Once Upon a Friendship
Receiving the loud and clear message that the subject was off-limits from the other man’s tone, Liam asked, “You don’t like me much, do you?”
The silence in the jail cell left too much room for thoughts that needed action. Like getting together with June Fryburg while his article was hot and finding out if she’d give him a chance to write about the Connelly case from his own perspective, even if his father wouldn’t cooperate.
In the meantime, talking would pass the time.
“I like you fine, Connelly,” Tanner said. “Now would you shut the hell up so I can listen to what’s going on down the hall?”
Neither of them was going to be there long, Liam was certain of that. As soon as Gabrielle got free and listened to her messages, she’d be there to bail them out.
His old man would drop the trespassing charges...this time.
But Liam had gotten his message, loud and clear.
He wasn’t going anywhere near Walter Connelly again. Ever.
But he would be going through Connelly’s files again, paying close attention to a timeline of everything George had done.
He had to know if George was in on the fraudulent investments with his father. If Buckus was. Or if the old man had acted alone.
He had to figure out a way to secure Greta’s future in the likely event she found herself out of work.
He had money in his trust. Nothing by his father’s standards. But if he invested well and started to earn substantially, he could possibly afford to take on a housekeeper. As long as she’d work for less than his father was paying her.
One thing was for certain. When it came to making money, to finances and investing, Liam knew a lot.
Because he’d learned from the best.
CHAPTER FIFTEEN
AS SOON AS she heard Liam’s first voice mail, asking her to meet him at a particular city jail on a particular street, Gabrielle packed up for the day and ran for her car. In pencil-thin two-inch heels. She dialed his number on the way and hung up when it went straight to voice mail.

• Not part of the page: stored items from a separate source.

-- ==== Sys2Proof/Machine/Queues.lean ====
section
/-! DEFINITION. The queue instructions (07 R162 to R168; 18 R380 to R386; 20 R433 to R435). -/

namespace Sys2Proof.Machine

/-- What a queue instruction carries: its element size, and each executing lane's element. -/
def elemSize : ElemForm → Nat
  | .reg _ => 8
  | .spad _ _ n => n

/-- The scratchpad faults of an element operand (18 R380). -/
def State.elemFaults (s : State) (c : Ctx) (e : ElemForm) : List (Nat × Flt) :=
  match e with
  | .reg _ => []
  | .spad a _ n =>
    laneFaults c.exec fun l =>
      let x := s.u32 c l a
      if x % 8 ≠ 0 then some { code := .align, detail := 8, addr := x }
      else spadFault (s.stageOf c.b c.l).spadSize x { n, write := true }

/-- The place of a byte of a lane's element. -/
def elemPlace (c : Ctx) (sw a : Nat) : Place := .chip (spadChip c.b.core (c.b.spadBase + swizzle sw a))

/-- A lane's element to enqueue. -/
def State.elemBytes (s : State) (c : Ctx) (e : ElemForm) (lane : Nat) : List Byte :=
  match e with
  | .reg o => leBytes 8 (s.u64 c true lane o)
  | .spad a sw n =>
    (span (s.u32 c lane a) n).flatMap fun x =>
      let p := elemPlace c sw x
      overlay p (s.readPlace c.b.core p 1).1 lane (s.path c).gated

/-- Gives each executing lane its dequeued element. -/
def State.takeElems (s : State) (c : Ctx) (e : ElemForm) (es : List (List Byte)) : State :=
  let pairs := c.exec.zip es
  match e with
  | .reg d => s.write c true d (pairs.map fun x => (x.1, BitVec.ofNat 64 (leNat x.2)))
  | .spad a sw n =>
    pairs.foldl (fun t x =>
      ((span (s.u32 c x.1 a) n).zip x.2).foldl
        (fun u y => u.writePlace c.b.core (elemPlace c sw y.1) [y.2]) t) s

/-- The issue checks on a control block: alignment, translation as a load, attributes, the check
`area` that an entry makes there, write set (18 R380; 20 R434). Answers its home. -/
def State.controlBlock (s : State) (c : Ctx) (va : Nat) (area : Except Flt Unit := .ok ()) :
    Except Flt (Nat × State) :=
  if va % 64 ≠ 0 then .error { code := .align, detail := 64, addr := va }
  else
    match s.context c.l.vi c.l.ctx with
    | none => .error (permFault 2 va)
    | some x =>
      match s.translate c.b.core x.satp (s.iface c.l.vi).hgatp va false with
      | .error f => .error f
      | .ok (pa, t) =>
        let flags := attrFlags c.l.attrs va
        if !(isImmediate flags && isMside flags) then
          .error { code := .attrMismatch, detail := flags % 65536, addr := va }
        else
          match area with
          | .error f => .error f
          | .ok () =>
            if !claimed c.l.claims true va 64 then
              .error { code := .regionUnclaimed, detail := 1, addr := va }
            else .ok (cellOf pa, t)

/-- The party of a group's operation. -/
def Ctx.party (c : Ctx) : Party := .core c.l.vi c.l.ctx (dieOf c.b.core)

/-- Whether a control block address is one of the launch's internal queues (06 R138). -/
def State.isInternal (s : State) (l : Launch) (cb : Nat) : Bool :=
  let bs := sectionBytes (s.imageBytes l) 2
  (span 0 (bs.length / 32)).any fun i =>
    let d := bs.drop (32 * i)
    field d 0 1 == 0 && field l.params (8 * field d 8 2) 8 == cb

/-- The elements as a service queue takes them: the home fills in the LSN (07 R181). -/
def stampElems (q : Queue) (internal : Bool) (lsn : Nat) (es : List (List Byte)) : List (List Byte) :=
  if q.eager && q.notify && q.esize == 64 && !internal then
    es.map fun e => e.take 16 ++ leBytes 8 (lsn % 2 ^ 48) ++ e.drop 24
  else es

/-- The end of a path's operation that slept: its fault, or what the home answered. An operation that has faulted is not
answered: when the page it needs has been mapped, it is made anew (07 R483). -/
def State.wokenQueue (s : State) (c : Ctx) (k : State → List (List Byte) → State) : State :=
  match c.p.replyFault with
  | some f =>
    (s.updCur c fun p => { p with replyFault := none, woken := p.woken.filter fun x => x != c.pos }).raiseAll c f
  | none => k s c.p.reply

/-- An enqueue (18 R385, R386): checked, released, then deferred or performed at the home; `k` takes
the status of a form that does not sleep. -/
def State.enqueue (s : State) (c : Ctx) (sc : Scope) (cb : Operand) (e : ElemForm) (block : Bool)
    (k : State → Bool → State) : State :=
  let n := c.exec.length
  if n = 0 then s.finish c
  else if c.woken then s.wokenQueue c fun t _ => t.finish c
  else
    let va := s.u64 c true c.lead cb
    match s.controlBlock c va, s.elemFaults c e with
    | .error f, _ => s.raiseAll c f
    | .ok (pa, t), [] =>
      t.afterEarlier c fun t =>
        let t := t.releaseCaches c.b.core (atLeastDevice sc)
        let sp := t.launchSpace c.l
        let internal := t.isInternal c.l va
        let q := t.queue pa
        let es := stampElems q internal c.l.lsn (c.exec.map (s.elemBytes c e))
        if !q.eager && !internal && !c.l.irrevocable then
          match t.homeSound pa sp c.party, q.countFault n (elemSize e) block with
          | some (.fault f u), _ => u.raiseAll c f
          | some a, _ => a.state.beginAbort c.b.launch 2 0 t.time
          | none, some f => (t.serve pa).raiseAll c f
          | none, none =>
            ((k (((t.bindHome pa c.party).serve pa).updLaunch c.b.launch fun l =>
              { l with deferred := l.deferred ++ [{ cb := va, esize := elemSize e, elems := es }] })
              true).finish c).noteOverflow c.b.launch
        else
          match t.homeTry pa sp c.party true n (elemSize e) block es with
          | .fault f u => u.raiseAll c f
          | .lost u => u.beginAbort c.b.launch 2 0 u.time
          | .done _ u => (k u true).finish c
          | .turned u =>
            if block then
              (u.addRequest pa va (.group c.cur.grp (maskOf c.exec)) true n es).waitOn c (.queue pa true n)
            else (k u false).finish c
    | .ok (_, t), fs => t.raiseLanes c fs

/-- A dequeue (18 R381, R382). -/
def State.dequeue (s : State) (c : Ctx) (sc : Scope) (cb : Operand) (e : ElemForm) (block : Bool)
    (k : State → Bool → State) : State :=
  let n := c.exec.length
  let take (t : State) (es : List (List Byte)) : State :=
    ((k (t.takeElems c e es) true).acquireCaches c.b.core (atLeastDevice sc)).finish c
  if n = 0 then s.finish c
  else if c.woken then s.wokenQueue c take
  else
    let va := s.u64 c true c.lead cb
    match s.controlBlock c va, s.elemFaults c e with
    | .error f, _ => s.raiseAll c f
    | .ok (pa, t), [] =>
      match t.homeTry pa (t.launchSpace c.l) c.party false n (elemSize e) block [] with
      | .fault f u => u.raiseAll c f
      | .lost u => u.beginAbort c.b.launch 2 0 u.time
      | .done es u => take u es
      | .turned u =>
        if block then
          (u.addRequest pa va (.group c.cur.grp (maskOf c.exec)) false n []).waitOn c (.queue pa false n)
        else (k u false).finish c
    | .ok (_, t), fs => t.raiseLanes c fs

def execEnq (g : Guard) (sc : Scope) (cb : Operand) (e : ElemForm) (s : State) :
    Host.Outcome State Fault Refusal :=
  s.issue g fun c => s.enqueue c sc cb e true fun t _ => t

def execEnqtry (g : Guard) (sc : Scope) (d cb : Operand) (e : ElemForm) (s : State) :
    Host.Outcome State Fault Refusal :=
  s.issue g fun c => s.enqueue c sc cb e false fun t ok => t.writeAll c false d (if ok then 1 else 0)

def execDeq (g : Guard) (sc : Scope) (cb : Operand) (e : ElemForm) (s : State) :
    Host.Outcome State Fault Refusal :=
  s.issue g fun c => s.dequeue c sc cb e true fun t _ => t

def execDeqtry (g : Guard) (sc : Scope) (q : Nat) (cb : Operand) (e : ElemForm) (s : State) :
    Host.Outcome State Fault Refusal :=
  s.issue g fun c => s.dequeue c sc cb e false fun t ok =>
    t.writePred c q (c.exec.map fun l => (l, ok))

/-- The fault of QINIT's operands (20 R434): alignment, then the fields of the shape word. -/
def State.qinitFault (s : State) (c : Ctx) (cb base shape : Nat) : Option Flt :=
  let owner := bitsOf shape 32 32
  let size := bitsOf shape 16 16
  let log2 := bitsOf shape 0 8
  if cb % 64 ≠ 0 then some { code := .align, detail := 64, addr := cb }
  else if base % 64 ≠ 0 then some { code := .align, detail := 64, addr := base }
  else if log2 < 1 ∨ 20 < log2 ∨ bitsOf shape 12 4 ≠ 0 ∨ size < 8 ∨ 256 < size ∨ size % 8 ≠ 0
      ∨ (owner ≠ 0 ∧ (s.context c.l.vi owner).isNone) then
    some { code := .illegalOperand, detail := 3 }
  else none

/-- QINIT (20 R434). -/
def execQinit (g : Guard) (sc : Scope) (cb base shape : Operand) (s : State) :
    Host.Outcome State Fault Refusal :=
  s.issue g fun c =>
    let va := s.u64 c true c.lead cb
    let b := s.u64 c true c.lead base
    let w := s.u64 c true c.lead shape
    let log2 := bitsOf w 0 8
    let size := bitsOf w 16 16
    if c.exec.isEmpty then s.finish c
    else
      match s.qinitFault c va b w,
          s.controlBlock c va (areaFlags c.l.attrs b (2 ^ log2 * size)) with
      | some f, _ => s.raiseAll c f
      | none, .error f => s.raiseAll c f
      | none, .ok (pa, t) =>
        t.afterEarlier c fun t =>
          let t := t.releaseCaches c.b.core (atLeastDevice sc)
          let q := t.queue pa
          if t.corruption pa = 0 ∧ q.owner ≠ 0 ∧ q.owner ≠ c.l.ctx then
            t.raiseAll c (permFault 4 0)
          else
            (t.initQueue pa (freshBlock b log2 (bitsOf w 8 4) size (bitsOf w 32 32))).finish c

/-- QSTAT (20 R435, Table 20.4). -/
def execQstat (g : Guard) (sc : Scope) (d cb : Operand) (s : State) :
    Host.Outcome State Fault Refusal :=
  s.issue g fun c =>
    if c.exec.isEmpty then s.finish c
    else
      match s.controlBlock c (s.u64 c true c.lead cb) with
      | .error f => s.raiseAll c f
      | .ok (pa, t) =>
        match t.homeSound pa (t.launchSpace c.l) c.party with
        | some (.fault f u) => u.raiseAll c f
        | some a => a.state.beginAbort c.b.launch 2 0 t.time
        | none =>
          let q := t.queue pa
          let x := q.count % 2 ^ 24 + q.free % 2 ^ 24 * 2 ^ 24 + q.flags * 2 ^ 48
          ((((t.bindHome pa c.party).serve pa).writeAll c true d (BitVec.ofNat 64 x)).acquireCaches c.b.core sc).finish c

end Sys2Proof.Machine
end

Luckily she didn’t trip and kill herself.
By the time she was buckled in, she had Marie up on the Bluetooth in her car—an inexpensive after-factory model that her brother had installed for her when she and Marie had driven to New Mexico to see her family two years before. “Are you with Liam?” Marie asked as soon as she picked up. “Oh, my gosh, Gabi, I just saw the news and...”

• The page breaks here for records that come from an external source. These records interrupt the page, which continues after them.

/-- One part of a tensor transfer is performed (04 R95; 11 R248). A part that meets a fault performs
again from its first element when it goes on. -/
def State.tensorPart (s : State) (key part : Nat) : State :=
  s.acting key fun op b l =>
    if (op.kind ≠ .tload ∧ op.kind ≠ .tstore) ∨ !op.todo.contains part then s
    else
      let q := tensorReq op.params (s.tile op.block (op.tile.getD 0))
      let todo := op.todo.filter fun x => x != part
      let left := (q.tile.elements.filter fun e => todo.contains (q.part e)).length
      let landed := if op.link.isSome then (op.total * 8 - left * tileBits q.tile.fmt) / 8 else 0
      let mine := q.tile.elements.filter fun e => q.part e == part
      let done (t : State) : State :=
        (t.setEngine key { op with todo, landed }).noteOverflow op.launch
      if op.kind = .tload then s.fillElements key op b l q done mine
      else s.storeElements key op b l q done mine

/-- A reduction's fields (11 Table 11.5), its sources behind the block. -/
def EngineOp.redBytes (op : EngineOp) : Nat := if field op.params 29 1 = 0 then 4 else 2
def EngineOp.redDst (op : EngineOp) : Nat := field op.params 16 8
def EngineOp.redSize (op : EngineOp) : Nat := field op.params 24 4 * op.redBytes
def EngineOp.redSources (op : EngineOp) : List Nat :=
  (span 0 (field op.params 28 1)).map fun k => field op.params (64 + 8 * k) 8

/-- The destination element from the matching source elements, by the fixed tree (11 R257). -/
def reduceElement (bf : Bool) (xs : List Nat) : Nat :=
  let add (x y : Nat) : Nat × Bool :=
    (rne32 (FVal.add .rne (fmtF32.value x) (fmtF32.value y)).1, false)
  let leaf (x : Nat) : Nat := if bf then x * 65536 else x
  let r := ((reduceTree add 4 ((span 0 16).map fun k => (xs[k]?).map leaf)).1).getD 0
  if bf then fmtBf16.ieee .rne (fmtF32.value r)
  else if xs.length = 1 then (match fmtF32.value r with
    | .nan => fmtF32.nan
    | _ => r)
  else r

/-- Reduces elements of the destination one by one. -/
def State.reduceElements (s : State) (key : Nat) (op : EngineOp) (b : Block) (l : Launch)
    (done : State → State) : List Nat → State
  | [] => done s
  | i :: is =>
    let z := op.redBytes
    s.withPlaces key op b l .g z false (op.redSources.map fun a => a + i * z) fun t ps =>
      t.withPlaces key op b l .g z true [op.redDst + i * z] fun t qs =>
        let r := t.engineReads op.core true z ps
        let v := reduceElement (z == 2) (r.1.map leNat)
        (qs.foldl (fun u q => u.engineWrite key op q (leBytes z v) []) r.2).reduceElements
          key op b l done is

/-- One granule of a reduction's destination is reduced by the batten of its home (11 R257). -/
def State.battenGranule (s : State) (key granule : Nat) : State :=
  s.acting key fun op b l =>
    if op.kind ≠ .reduce ∨ !op.todo.contains granule then s
    else
      let z := op.redBytes
      let mine := (span 0 (op.redSize / z)).filter fun i => (op.redDst + i * z) / 4096 == granule
      s.reduceElements key op b l
        (fun t => (t.setEngine key { op with todo := op.todo.filter fun x => x != granule }).noteOverflow
          op.launch) mine

/-- The operands of a row operation (11 Table 11.7): its kind, and which sources it has. -/
def EngineOp.rowKind (op : EngineOp) : RowKind := (RowKind.ofCode (field op.params 26 1)).getD .copy
def rowSources : RowKind → Nat
  | .zero | .ones => 0
  | .copy | .not => 1
  | _ => 2

/-- What a row operation makes of two bytes (11 Table 11.8). -/
def rowByte (k : RowKind) (a b : Byte) : Byte :=
  match k with
  | .copy => a
  | .zero => 0
  | .ones => 0xFF
  | .and => a &&& b
  | .or => a ||| b
  | .not => ~~~a
  | .xor => a ^^^ b

/-- Writes 8 bytes of a row at the DRAM arrays. A row operation writes whole lines, so that the poison of a line goes with
the last of its units (12 Table 12.5; log entry 45). -/
def State.setRowUnit (s : State) (pa : Nat) (bs : List Byte) : State :=
  let t := s.putBytes pa bs
  if pa % 64 = 56 then { t with poison := Cells.set t.poison (shadowKey 0 (pa / 64)) 0 } else t

/-- The physical address of a place in committed memory. -/
def Place.addr : Place → Nat
  | .g pa _ _ _ => pa
  | _ => 0

/-- The next 8-byte unit of the rows of a row operation is performed at the DRAM arrays, in increasing order: two
operations on the same bytes interleave at these units (11 R262, R263). `todo` holds the unit, counted from the first
row on. -/
def State.rowRow (s : State) (key : Nat) : State :=
  s.acting key fun op b l =>
    match op.kind, op.todo with
    | .rowop, u :: _ =>
      let srcs := (span 0 (rowSources op.rowKind)).map fun k => field op.params (8 + 8 * k) 8 + 8 * u
      s.withPlaces key op b l .g 8 false srcs fun t ps =>
        t.withPlaces key op b l .g 8 true [op.dst + 8 * u] fun t qs =>
          let rows := ps.map fun p => t.memBytes p.addr 8
          let bytes := (span 0 8).map fun j =>
            rowByte op.rowKind ((rows.getD 0 []).getD j 0) ((rows.getD 1 []).getD j 0)
          let todo := if u + 1 < 128 * field op.params 24 2 then [u + 1] else []
          (qs.foldl (fun u q => u.setRowUnit q.addr bytes) t).setEngine key { op with todo }
    | _, _ => s

/-- Writes back, and drops when `drop` is set, the lines that cover a range from the issuing core's data
cache and from the die caches of the scope; lines in memory-side and fabric ranges are skipped (11
R249). `ls` gives each line's virtual address and number. -/
def State.maintain (s : State) (core : Nat) (dies : List Nat) (l : Launch) (drop : Bool)
    (ls : List (Nat × Nat)) : State :=
  ls.foldl (fun s e =>
    let f := attrFlags l.attrs e.1
    if isMside f || isFabric f then s
    else
      let tag := l.tag f
      let t := s.flushCoreLine core tag e.2
      let t := (dieOf core :: dies).foldl (fun t d => t.flushDieLine d tag e.2) t
      if drop then
        { t with
          coreCache := AMap.del t.coreCache (cacheKey tag core e.2)
          dieCache := dies.foldl (fun (m : AMap CLine) d => AMap.del m (cacheKey tag d e.2)) t.dieCache }
      else t) s

/-- The dies of a maintenance scope (11 R249). -/
def maintenanceDies (core : Nat) (sc : Scope) : List Nat :=
  if sc = .die then [dieOf core] else span 0 8

/-- Whether the operations that an operation waits for have all completed (05 R126). -/
def State.waitsDone (s : State) (op : EngineOp) : Bool :=
  op.waits.all fun k => (AMap.find? s.engines k).isNone

/-- A message of 13 Table 13.5 from its bytes. -/
def treadleOf (bs : List Byte) : TreadleMsg :=
  { action := field bs 0 1, vi := field bs 1 1, origin := field bs 2 2
    mask := BitVec.ofNat 32 (field bs 4 4), stamp := field bs 8 8, lsn := field bs 16 8 }

/-- The granules of a reduction's destination. -/
def EngineOp.redGranules (op : EngineOp) : List Nat :=
  span (op.redDst / 4096) ((op.redDst + op.redSize - 1) / 4096 + 1 - op.redDst / 4096)

/-- An operation starts: its consumed tokens are DONE (05 R126). FLUSH and INVAL act at once; TRIG's
message leaves, its own copy with it (13 R291); the others have pieces, parts, granules or rows to perform. -/
def State.startEngine (s : State) (key : Nat) : State :=
  match AMap.find? s.engines key with
  | none => s
  | some op =>
    match AMap.find? s.launches op.launch with
    | none => s
    | some l =>
      if op.started || op.stall.isSome || !s.waitsDone op then s
      else
        let go (todo : List Nat) : State := s.setEngine key { op with started := true, todo }
        let care (drop : Bool) : State :=
          match s.context l.vi l.ctx with
          | none => s
          | some x =>
            match s.rangeLines op.core x.satp (s.iface l.vi).hgatp
                (pagesOf (field op.params 0 8) (field op.params 8 8)) with
            | .error f => s.engineFault key op f
            | .ok (ls, t) =>
              (t.maintain op.core (maintenanceDies op.core op.scope) l drop ls).setEngine key
                { op with started := true }
        match op.kind with
        | .copy => go op.pieces
        | .tload => go ((tensorReq op.params (s.tile op.block (op.tile.getD 0))).parts false)
        | .tstore => go ((tensorReq op.params (s.tile op.block (op.tile.getD 0))).parts true)
        | .reduce => go op.redGranules
        | .rowop => go [0]
        | .flush => care false
        | .inval => care true
        | .trig =>
          let m := treadleOf op.params
          { go [] with sent := s.sent ++ [.treadle m], agenda := s.agenda ++ [.treadleMessageReceive m] }

/-- Landed bytes arrive on the slot; an overrun is not counted and freezes the block (07 R176). -/
def State.landBytes (s : State) (key : Nat) : State :=
  match AMap.find? s.engines key with
  | none => s
  | some op =>
    match op.link, AMap.find? s.blocks op.block, AMap.find? s.launches op.launch with
    | some (n, t), some b, some l =>
      if op.landed ≤ op.counted then s
      else
        match s.arriveBytes op.block b l n t (op.landed - op.counted) with
        | some u => u.setEngine key { op with counted := op.landed }
        | none => s.engineFault key op (slotFault n t)
    | _, _, _ => s

/-- Whether an operation has performed all it has to, and its bytes have arrived. -/
def State.engineDone (s : State) (key : Nat) (op : EngineOp) : Bool :=
  op.started && op.stall.isNone && op.todo.isEmpty && (op.link.isNone || op.counted == op.landed)
    && s.remote.all fun e => e.2.op != some key

/-- The tile of a store leaves DRAINING, and the paths that wait for it go on (04 Table 4.5). -/
def State.drained (s : State) (op : EngineOp) : State :=
  let t := op.tile.getD 0
  if bitsOf (field op.params 3 1) 1 1 = 1 then
    s.setTileWord op.block t 0 (withCfg (withState (s.tileWord op.block t 0) tileEmpty) false)
  else
    (s.setTileState op.block t tileReady).wakeBlock op.block (fun w => w == Wait.tile t)
      Path.retry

“It’s all over the news now?”
“Of course it is! Based on the footage I’m looking at there were at least thirty members of the press there when they took him away.”
Wait. What? Maybe she should have listened to Liam’s next two messages. She’d been too impatient with her voice mail system, needing her to choose whether to save or delete. His first message had said to meet him at the jail. She’d thought Walter had been arrested again.
“Who took who away?”
“Liam! He was arrested! Right outside of Connelly Investments! Elliott was, too! The news says that Walter Connelly had them arrested for trespassing!”
“You’ve got to be kidding...” Gabrielle wanted to cry. To scream. To rant at a mean and vindictive sixty-year-old man.
She wanted to be surprised.
But she wasn’t.
More than anything she wanted the man she loved out of jail. Immediately.
Loved. She hadn’t just thought that. Or rather, she had, but loved like... Marie loved him.
“I can’t believe he went down there,” she said now, pushing aside her personal feelings as she focused on the case. That was all that mattered at the moment.
The case. Who was guilty and who might be being framed.